I have these 2 equations: $$\begin{align} (68-4i,44+12i,-38-2i)\mathbf x=0 \\ (-66i-18,-52i-10,42i+12)\mathbf x= 0 \end{align}$$
I need to find the span of vector $\mathbf x \in \Bbb C^3$. I'm supposed to find a vector which is orthogonal to both of the vectors above.
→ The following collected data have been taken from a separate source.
-- ==== Sys2Proof/Tests/Slice0.lean ====
section
/-! SUPPORT. Tests/Slice0.lean: the model's own tests: words written out from the spec's encoding tables and the
instructions they stand for, an ill-formed term for each check of WellFormed, and for the hypotheses of each statement a
concrete state that meets them. -/
open Sys2Proof Sys2Proof.Machine
set_option maxRecDepth 100000

/-! ### Helpers -/

/-- Every word of a list decodes to the instruction beside it. -/
def Tests.reads (l : List (Word × Instr)) : Bool := l.all fun e => decide ((decode e.1).toOption = some e.2)
/-- The environment of the instruction under way, when it may fire. -/
def Tests.go (s : State) (i : Instr) : Option Env :=
  match s.envOf i with
  | some e => if readiness e.f (e.n.by e.now) = .go ∧ s.canIssue e.cell e.x = true ∧ e.badPort = none then some e else none
  | none => none
/-- An instruction may fire in a state, in an environment of which `p` holds. -/
def Tests.can (s : State) (i : Instr) (p : Env → Bool := fun _ => true) : Bool := (Tests.go s i).any p
theorem Tests.canFire_of_can {s : State} {i : Instr} {p : Env → Bool} (h : Tests.can s i p = true) :
    ∃ e, CanFire s i e ∧ p e = true := by
  unfold Tests.can Tests.go at h
  split at h
  · rename_i e he
    split at h
    · rename_i g; exact ⟨e, ⟨he, g.1, g.2.1, g.2.2⟩, by simpa using h⟩
    · simp at h
  · simp at h
/-- A token of a value, clean or poisoned, at a port of one producer. -/
def Tests.port (t : Tok) : PortSt := { prod := 1, tok := some t }
/-- The reset state with an instruction in flight in context 0 of cell 0, tokens at its ports, and no move to come. -/
def Tests.at_ (i : Instr) (a : Tok := {}) (b : Tok := {}) (hi : Tok := {}) : State :=
  { (State.reset.withWord (encode i)).onCtx 0 0 (fun c => { c with flight := c.flight.map fun k =>
      { k with insts := k.insts.map fun n => { n with a := Tests.port a, b := Tests.port b, hi := Tests.port hi } } }) with agenda := [] }
/-- An event answers a next state of which `p` holds. -/
def Tests.gives (i : Instr) (s : State) (p : State → Bool) : Bool :=
  match exec i s with
  | .next t => p t
  | _ => false
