-- ==== Sys2Proof/Tests/Slice0.lean ====
section
/-! SUPPORT. Tests: the words and vectors of spec/ (95_test_vectors.md), the refusals of the checks, and for every statement with
hypotheses a concrete state and operands that meet them. Expected results are the spec's. -/

namespace Sys2Proof.Tests

open Sys2Proof Sys2Proof.Machine

/-! ## Helpers -/

/-- The reference ratios with small rings and a window of two ticks. -/
def cfgSmall : Config := ⟨50, 20, 44, 2, 5, 2, 4, 8⟩

/-- The reset state under `cfgSmall`. -/
def start : State := State.resetWith cfgSmall

/-- A property of the next state. -/
def leads (o : Host.Outcome State Fault Refusal) (p : State → Bool) : Bool :=
  match o with
  | .next t => p t
  | .fault _ => false
  | .refused _ => false

/-- The refusal answered. -/
def refusal? (o : Host.Outcome State Fault Refusal) : Option Refusal :=
  match o with
  | .refused r => some r
  | .next _ => none
  | .fault _ => none

/-- `start` after seven high samples. -/
def sevenTaken : State := { start with smp := ⟨0x7F#8, 7⟩ }

/-- `start` with a PULSE or RAW ring. -/
def withRaw (mem : Memory) (h t : Nat) : State := { start with raw := ⟨mem, h, t⟩ }
def withPulse (mem : Memory) (h t : Nat) : State := { start with pulse := ⟨mem, h, t⟩ }

/-- `start` in SeekingSync or ReceivingData with `t1` held. -/
def held (p : Phase) (n : Nat) (c : Code) (t1 : Duration) : State := { start with dec := ⟨p, n, c, true, t1⟩ }

def codeA : Code := ⟨0x0C#8, 0xBB#8, 0xAA#8⟩
def codeB : Code := ⟨0x01#8, 0x02#8, 0x03#8⟩

/-- `start` with a consumer registered and a filter state. -/
def filtered (f : Filter) (registered : Bool) : State := { start with flt := f, cb := ⟨registered, 0x00BEEF#24⟩ }

/-! ## The configuration checks refuse (00_scope.md R8) -/

theorem test_reference_is_legal : (Config.reference 0).legal = true := by decide
theorem test_sync_min_zero_refused : ({ cfgSmall with syncMinRatio := 0 } : Config).syncRatiosLegal = false := by decide
theorem test_sync_min_above_max_refused : ({ cfgSmall with syncMinRatio := 45 } : Config).syncRatiosLegal = false := by decide
theorem test_sync_max_above_64_refused : ({ cfgSmall with syncMaxRatio := 65 } : Config).syncRatiosLegal = false := by decide
theorem test_data_min_zero_refused : ({ cfgSmall with dataMinRatio := 0 } : Config).dataRatiosLegal = false := by decide
theorem test_data_min_above_max_refused : ({ cfgSmall with dataMinRatio := 6 } : Config).dataRatiosLegal = false := by decide
theorem test_data_max_above_64_refused : ({ cfgSmall with dataMaxRatio := 65 } : Config).dataRatiosLegal = false := by decide
theorem test_raw_cap_zero_refused : ({ cfgSmall with rawCap := 0 } : Config).rawCapLegal = false := by decide
theorem test_pulse_cap_odd_refused : ({ cfgSmall with pulseCap := 7 } : Config).pulseCapLegal = false := by decide
theorem test_pulse_cap_zero_refused : ({ cfgSmall with pulseCap := 0 } : Config).pulseCapLegal = false := by decide
theorem test_tick_zero_refused : ({ cfgSmall with samplerTickUs := 0 } : Config).tickLegal = false := by decide
theorem test_illegal_configuration_refused :
    refusal? (step { start with cfg := { cfgSmall with pulseCap := 7 } }) = some .illegalConfiguration := by decide

/-! ## Words written out from R95 to R97 decode (V51, P1), reserved words do not (V52) -/

theorem test_decode_sample : decode 0b0001_0000_000000000000000000000001#32 = .ok (.sample true) := by rfl
theorem test_decode_poll : decode 0b0010_0000_000000000000000000000000#32 = .ok .poll := by rfl
theorem test_decode_timer : decode 0b0011_0000_000000000000000000000000#32 = .ok .timer := by rfl
theorem test_decode_regcb : decode 0b0100_0000_000000001011111011101111#32 = .ok (.regcb 0x00BEEF#24) := by rfl
theorem test_decode_reset : decode 0b0101_0000_000000000000000000000000#32 = .ok .reset := by rfl
theorem test_decode_fltFrame : decode 0b0110_0000_000011001011101110101010#32 = .ok (.fltFrame codeA) := by rfl
theorem test_decode_rbPush : decode 0b1000_0001_000000000000000010000000#32 = .ok (.rbPush .pulse 0x80#8) := by rfl
theorem test_decode_rbPush_raw : decode 0x80000011#32 = .ok (.rbPush .raw 0x11#8) := by rfl
theorem test_decode_rbPop : decode 0b1001_0001_000000000000000000000000#32 = .ok (.rbPop .pulse) := by rfl
theorem test_decode_rbLen : decode 0b1010_0000_000000000000000000000000#32 = .ok (.rbLen .raw) := by rfl
theorem test_decode_rbClear : decode 0b1011_0000_000000000000000000000000#32 = .ok (.rbClear .raw) := by rfl
theorem test_decode_rleBit : decode 0b1100_0000_000000000000000000000000#32 = .ok (.rleBit false) := by rfl
theorem test_decode_rleStep : decode 0b1101_0000_000000000000000000000000#32 = .ok .rleStep := by rfl
theorem test_decode_decPulse : decode 0b1110_0000_000000001000000000001010#32 = .ok (.decPulse ⟨true, 10#15⟩) := by rfl
theorem test_decode_decPulse_low : decode 0xE0000118#32 = .ok (.decPulse ⟨false, 280#15⟩) := by rfl
theorem test_decode_decStep : decode 0b1111_0000_000000000000000000000000#32 = .ok .decStep := by rfl

theorem test_reserved_words : [0x00000000#32, 0x70000000#32, 0x10000002#32, 0x20000001#32, 0x92000000#32, 0x80000100#32,
    0xE0010000#32, 0x31000000#32].all (fun w => (decode w).toOption.isNone) = true := by decide
theorem test_table_rows_disjoint :
    opcodeTable.Pairwise (fun r r' => r.pattern &&& r'.mask ≠ r'.pattern &&& r.mask) := by decide
theorem test_decodeTableWord : decodeTableWord 32 0x4000CAFE = some (.regcb 0x00CAFE#24) := by decide
theorem test_withFetchWord_runs_first :
    leads (step (State.reset.withFetchWord 32 0x80000011)) (fun t => decide (t.raw = ⟨[(0, 0x11#8)], 0, 1⟩)) = true := by decide
theorem test_reset_idles : step State.reset = .next State.reset := by rfl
To find a vector orthogonal to both the vectors, you can apply the vector cross product to the two vectors as follows
$$u\times v=\left| \begin{array}{ccc} \mathbf{a} & \mathbf{b} & \mathbf{c}\\ \color{red}{68−4i} & \color{blue}{44+12i} & \color{green}{−38−2i} \\ \color{red}{−66i−18} & \color{blue}{−52i−10} & \color{green}{42i+12}\end{array} \right|\\= \left|\begin{array}{cc} \color{blue}{44+12i} & \color{green}{−38−2i} \\ \color{blue}{−52i−10} & \color{green}{42i+12}\end{array}\right|\mathbf{a}- \left|\begin{array}{cc} \color{red}{68−4i} & \color{green}{−38−2i} \\ \color{red}{−66i−18} & \color{green}{42i+12}\end{array}\right|\mathbf{b} +\left|\begin{array}{cc} \color{red}{68−4i} & \color{blue}{44+12i} \\ \color{red}{−66i−18} & \color{blue}{−52i−10}\end{array}\right|\mathbf{c}\\=(-252-4i,-432-264i,-888-376i)$$
Thus the span of vector $\mathbf{x}$ is $\color{blue}{k(-252-4i,-432-264i,-888-376i)}$, where $k$ is a complex scalar constant.